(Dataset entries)
-- ==== Sys2Proof/Word.lean ====
section
/-! DEFINITION. The words of the FH22: bytes of the framed links and the 32-bit device time. -/

namespace Sys2Proof

/-- One byte of a framed link. -/
abbrev Byte := BitVec 8

/-- A time or duration in milliseconds, counted modulo 2³² (R213). -/
abbrev Time := BitVec 32

end Sys2Proof
end

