-- ==== Sys2Proof/Config.lean ====
section
/-! DEFINITION. What the manual fixes as constants of the device, and the free values: constants with no
body, which no proof can see into (logs 7, 8 and 9). -/

namespace Sys2Proof.Config

/-- a_cap, the upper clamp on guaranteed deceleration, mm/s² (R12, R46). -/
def aCap : Nat := 2500

/-- The stop tolerance of a car at a station or halt, mm (R121, R147, R164, R185). -/
def stopTolerance : Int := 300

/-- The position figure of an emergency taken before the first sample after a reset, which the manual
leaves open (log 7). -/
opaque freePosition : Nat → Int

/-- The speed figure of such an emergency (log 7). -/
opaque freeSpeed : Nat → Int

/-- The permitted-speed figure of such an emergency (log 7). -/
opaque freeEnvelope : Nat → Nat

/-- a_min and the admission reserve "in force" while no tables are committed (R175, log 9). -/
opaque freeAccel : Nat → Nat

/-- The bytes of a one-byte field whose value needs more than one byte (R212, log 8). -/
opaque unstated8 : Nat → BitVec 8

/-- The bytes of a two-byte field whose value needs more than two bytes (R212, log 8). -/
opaque unstated16 : Nat → BitVec 16

/-- The bytes of a four-byte field whose value needs more than four bytes (R212, log 8). -/
opaque unstated32 : Int → BitVec 32

end Sys2Proof.Config
end

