/-- The line flags of R184; ATSTOP is held with its halt in `LineStatus.atStop`. -/
structure Flags where
  still : Bool
  doorsLocked : Bool
  noRun : Bool
  noTrip : Bool
  gateShut : Bool
  confirmed : Bool
  clear : Bool
  deriving DecidableEq, Repr

structure LineStatus where
  mode : Mode
  memory : Severity
  conds : Conditions
  flags : Flags
  /-- the halt at which ATSTOP holds; the flag is clear when absent (R185) -/
  atStop : Option Nat
  key : Bool
  loops : Quad Bool
  restartPending : Bool
  deriving DecidableEq, Repr

/-! ### Car Link Controller and Drive Port -/

inductive LinkState where
  | live | stale | lost
  deriving DecidableEq, Repr

/-- One car's link (R189 to R191, R193, R194). -/
structure CarLink where
  state : LinkState
  /-- start of the silence timer -/
  since : Time
  /-- the 300 ms and the 1,000 ms expiry of the running timer have been taken -/
  took300 : Bool
  took1000 : Bool
  streak : Nat
  invalid : Nat
  nextSeq : BitVec 8
  sent : List Byte
  fault : Nat
  lastFrame : List Byte
  /-- marker ids delivered and not yet taken by the tracker, in passing order -/
  markers : List Nat
  deriving DecidableEq, Repr

/-- A drive status (R196). -/
structure DriveStatus where
  ready : Bool
  torqueOn : Bool
  fault : Bool
  deriving DecidableEq, Repr

structure Drive where
  status : Option DriveStatus
  silent : Bool
  timer : Option Time
  lastRef : Int
  lastFrame : List Byte
  deriving DecidableEq, Repr

/-! ### Control Link and Notice Queue -/

/-- A port's receiver (R199): hunting, or inside a frame whose start byte came at `t0`. -/
inductive Receiver where
  | hunting
  | started (t0 : Time)
  | lengthLow (t0 : Time) (low : Byte) (t1 : Time)
  | body (t0 : Time) (length : Nat) (got : List Byte)
  deriving DecidableEq, Repr

/-- What an entry of a reply list holds (R202). -/
inductive EntryState where
  | waiting (guard : Nat) (req : Request)
  | ready (reply : Reply)
  deriving DecidableEq, Repr

/-- An entry of a reply list: tag and kind of one arrived frame. -/
structure ReplyEntry where
  tag : Byte
  kind : Nat
  state : EntryState
  deriving DecidableEq, Repr

/-- The frame a transmitter is sending; `restartDone` marks the DONE reply to an accepted RESTART. -/
structure Sending where
  frame : List Byte
  restartDone : Bool
  deriving DecidableEq, Repr

structure PortState where
  rx : Receiver
  replies : List ReplyEntry
  tx : Option Sending
  deriving DecidableEq, Repr

/-- The notice classes, in the order of their numbers (section 11.4). -/
inductive NoticeClass where
  | run | arrival | intervention | trip | position | door | gate | admission | load | severity
  | watch | link | brake | mode | geometry | queue
  deriving DecidableEq, Repr

/-- A class setting (R206); `toC` and `toS` are the route. -/
structure NoticeSetting where
  enabled : Bool
  priority : Nat
  toC : Bool
  toS : Bool
  deriving DecidableEq, Repr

• **Activity**
What are the lines above, starting at the one with "status (R196). -/" and ending at the one with "Notice Queue -/"? Give them again exactly, and only them.

• **Task answer**
/-- A drive status (R196). -/
structure DriveStatus where
  ready : Bool
  torqueOn : Bool
  fault : Bool
  deriving DecidableEq, Repr

structure Drive where
  status : Option DriveStatus
  silent : Bool
  timer : Option Time
  lastRef : Int
  lastFrame : List Byte
  deriving DecidableEq, Repr

/-! ### Control Link and Notice Queue -/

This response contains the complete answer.